The House of Representatives’ Committee on Downstream had summoned stakeholders in the oil and gas sector to an investigative hearing over the scarcity and rising prices  of Premium Motor Spirit (petro), AGO also known as diesel, and Liquefied Petroleum Gas (cooking gas) in the country.

Those grilled by the lawmakers were Kyari, who is the Group Managing Director of the Nigerian National Petroleum Company; and Chief Executive Officer, Nigerian Midstream and Downstream Petroleum Regulatory Authority, Farouk Ahmed, among others

In his presentation, the CEO of the NMDPRA suggested three measures to be taken to address the challenges with the supply and distribution chain.

He said, “The required amount of forex for importation of the petroleum products (should) be made available to the genuine importers at CBN official rate.”

Ahmed also said the government should “encourage the establishment of more local refineries and LPG processing facilities to meet domestic demands,” adding that an increase in the LPG supply from major domestic producers, including NLNG, BRT processing, CNL, LPG, FSO,” would resolve some of the issues.

The NMDPRA stated that in addition to the three suggested solutions, “an extensive consultation is required amongst key stakeholders towards lessening the present tension being generated by the global high oil prices.”

Ahmed said, “Presently, Nigeria is a net importer of refined petroleum products, including AGO, as the country imports about 100 per cent of AGO consumed locally. An average of 12 million litres is also being consumed daily based on the average truck-out quantity.

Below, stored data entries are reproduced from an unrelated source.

/-- A publication that is counted. -/
theorem State.countPublish_spec (s : State) (ok : f.ok) (idle : F.PWR_IDLECNT_MS.apart f) (state : f.apart F.PWR_STAT_STATE) :
    (s.incSat f).restartIdle.fld f = min f.max (s.fld f + 1) ∧ (s.incSat f).restartIdle.fld F.PWR_IDLECNT_MS = 0 ∧
    (s.incSat f).restartIdle.pwr.leave = (s.pwr.leave || (s.fld F.PWR_STAT_STATE == 1 && !s.pwr.forced)) ∧
    OnlyFields [f, F.PWR_IDLECNT_MS] s (s.incSat f).restartIdle ∧
    (s.incSat f).restartIdle = { s with regs := (s.incSat f).restartIdle.regs,
                                        pwr := { s.pwr with leave := (s.incSat f).restartIdle.pwr.leave } } := by
  have power : (s.incSat f).fld F.PWR_STAT_STATE = s.fld F.PWR_STAT_STATE := State.fld_setFld_apart ok state
  obtain ⟨restarts, leave, fields, frame⟩ := (s.incSat f).restartIdle_spec
  refine ⟨(fields _ ok (List.forall_mem_singleton.2 idle)).trans (State.fld_incSat_same ok), restarts, ?_,
    onlyFields_app (onlyFields_incSat ok) fields, frame⟩
  rw [leave, power, State.incSat_pwr]

theorem layerSig_ok : ∀ n : Fin 8, (F.LAY_x_SIG_SIG n).ok ∧ (F.LAY_x_SIG_SIG n).max = 2 ^ 32 - 1 ∧
    F.PWR_IDLECNT_MS.apart (F.LAY_x_SIG_SIG n) ∧ (F.LAY_x_SIG_SIG n).apart F.PWR_STAT_STATE := by decide

theorem State.hostPublish_eq : s.hostPublish n = (s.incSat (F.LAY_x_SIG_SIG n)).restartIdle := rfl

/-! ## The obligation -/

/-- Settles O11: a copy of tables brings the words of its tables alone (`Tab.word_copyTables`). -/
theorem tables_CopyAndRewrite : Obligations.Tables_CopyAndRewrite := by
  intro s live
  refine ⟨fun front => ⟨?_, fun n waits => ?_⟩, fun n done => ?_, fun n => ?_⟩
  · exact runs_effect (op := State.tableCopyDone) live rfl rfl ⟨fun a => Tab.word_copyTables front, rfl, rfl⟩
  · have rewritten : Tab.on (Tab.setOn s.tabs.rewrite n false) n = false := Tab.on_setOn_same
    refine runs_effect (op := (·.rewriteTable n)) live rfl (if_pos waits) ⟨fun a => ?_, rewritten, rfl⟩
    exact (Tab.word_copyTables front).trans (if_congr picks_beq rfl rfl)
  · exact runs_unchanged (op := (·.rewriteTable n)) live rfl (if_neg (by rw [done]; decide))
  · obtain ⟨ok, max, idle, state⟩ := layerSig_ok n
    have counted := s.countPublish_spec ok idle state
    rw [max] at counted
    exact runs_effect (op := (·.hostPublish n.val)) live rfl State.hostPublish_eq counted

end Sys2Proof.Machine

end

section

/-!
# A bank load starts

The values that a load takes for the whole of it, and what later steps of its start leave of them (O7).
-/

namespace Sys2Proof.Machine

variable {s t u : State} {f : Fld} {a k n p q : Nat} {l : Load}

/-! ## What the start of a load does, step by step -/

/-- The load is due no more, and each die whose strait is not up skips its part (R28). -/
def State.loadClaimed (s : State) (k : Nat) : State :=
  { s with tim := { s.tim with
    due := Tab.setOn s.tim.due k false,
    skipped := [0, 1].foldl (fun t die => Tab.setOn t (dieFeed die k) (s.straitSkips die)) s.tim.skipped } }

/-- The attenuation that waits for a load of the feed comes into force. -/
def State.takeAtt (s : State) (k : Nat) : State :=
  if Tab.num s.cor.attNext k = 0 then s
  else { s with cor := { s.cor with attNext := Tab.setNum s.cor.attNext k 0 } }.setFld (F.COR_Fk_GATT_ATT k)
    (Tab.num s.cor.attNext k - 1)

/-- What is in force for the load: the tables in the beads and the attenuation besides what was. -/
def State.loadInForce (s : State) (k : Nat) : State := (s.loadClaimed k).rewriteAll.takeAtt k

/-- The source of a layer for a load, and whether its format is at fault. -/
def State.layerPick (s : State) (k n : Nat) : Option LaySource × Bool :=
  if (stackLayers s.signRegs k).contains n then s.selectSource s.signRegs n else (none, false)

/-- A load that has formed no line, with the values in force. -/
def State.newLoad (s : State) (k bank bankE1 : Nat) : Load where
  bank := bank
  bankE1 := bankE1
  regs := s.signRegs
  tables := s.tabs.beads
  front := s.tabs.front
  srcs := (List.range 8).map fun n => (s.layerPick k n).1
  gains := s.cor.gains
  att := s.fld (F.COR_Fk_GATT_ATT k)
  phase := Tab.num s.pix.phase k
  cap := if s.clasp.lce then some (s.fld F.CLS_LCEG_GREY) else none
  done := []
  lines := []
  packed := []
  dose := []
  sums := []
  shifted := []
  under := []
  empty := []
  sigs := s.feedSigs k
  sent := false
  rowsIn := []
  rowCount := []

/-- The layers at fault show it. -/
def State.showFaults (s : State) (fault : Nat → Bool) : State :=
  s.each (List.range 8) fun s n => if fault n then s.setOn (F.LAY_x_STAT_FMT_ERR n) true else s

/-- A load runs; sums that have not come by now are late (R150). -/
def State.enterLoad (s : State) (k phase : Nat) (l : Load) : State :=
  { s with
    pix := { s.pix with loads := Tab.setOpt s.pix.loads k (some l), phase := Tab.setNum s.pix.phase k ((phase + 1) % 4) }
    cor := { s.cor with overdue := Tab.setNum s.cor.overdue k (Tab.lst s.cor.waiting k).length } }

/-- A load of a feed waits at the end of each of these ports' order. -/
def State.joinPorts (s : State) (k : Nat) (l : List Nat) : State :=
  s.each l fun s p => s.setPort p { s.port p with loads := (s.port p).loads ++ [k] }

/-- The line buffers that no other load takes from are emptied. -/
def State.clearBufs (s : State) (k : Nat) (l : List Nat) : State :=
  s.each l fun s n => if s.bufTaken k n then s else s.setBuf n []

/-- The load of a feed as it starts in the drivers' banks `bank` and `bankE1`, its line buffers still as they were. -/
def State.loadPlaced (s : State) (k bank bankE1 : Nat) : State :=
  (s.showFaults fun n => (s.layerPick k n).2).enterLoad k (Tab.num s.pix.phase k) (s.newLoad k bank bankE1)

/-- The ports that a load waits on. -/
def State.loadPorts (s : State) (k : Nat) : List Nat := s.chains.filter fun p => !s.skips (p / 32) k

/-- The load runs: its ports and its line buffers take it up. -/
def State.loadRun (s : State) (k bank bankE1 : Nat) : State :=
  let t := s.loadPlaced k bank bankE1
  ((t.joinPorts k (t.loadPorts k)).clearBufs k (stackLayers s.signRegs k ++ [8])).captureStart s.signRegs k

theorem State.loadStart_held (h : s.loadHeld k = true) : s.loadStart k = s := if_pos h

theorem State.loadStart_skipped (h : s.loadHeld k = false) (skips : (s.loadClaimed k).skipsAll k = true) :
    s.loadStart k = s.loadClaimed k :=
  (if_neg (by rw [h]; decide)).trans (if_pos skips)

“The upswing in international price, combined with the prevailing naira/US dollar exchange rate contributes about 80 per cent of the product price at the pump. While the official naira/US dollar exchange rate has remained relatively stable at about N415/US dollar since the beginning of the (Russia-Ukraine) war to date, the parallel rate on the other hand has increased considerably.

“The challenge with this is that petroleum products importers are unable to access the required amount of Forex at the official rate and therefore rely on the parallel market to complement their forex US dollar requirements.

“In addition, the monitored price of AGO currently ranges between N710/litre and N750/litre in the coastal areas, while the LPG price is about N800/kg.”

When asked to be specific on the immediate solution, he stated that the respite to cushion the effect of high price is to make foreign exchange available for marketers to import AGO at the official exchange rate of N415 to a dollar.

Representatives of oil marketing bodies, the Independent Petroleum Marketers Association of Nigeria, the Depot and Petroleum Marketers Association of Nigeria, and the Major Oil Marketers Association of Nigeria, in their separate presentations, demand government intervention regarding forex, while expressing hope that functional refineries would resolve some of the issues.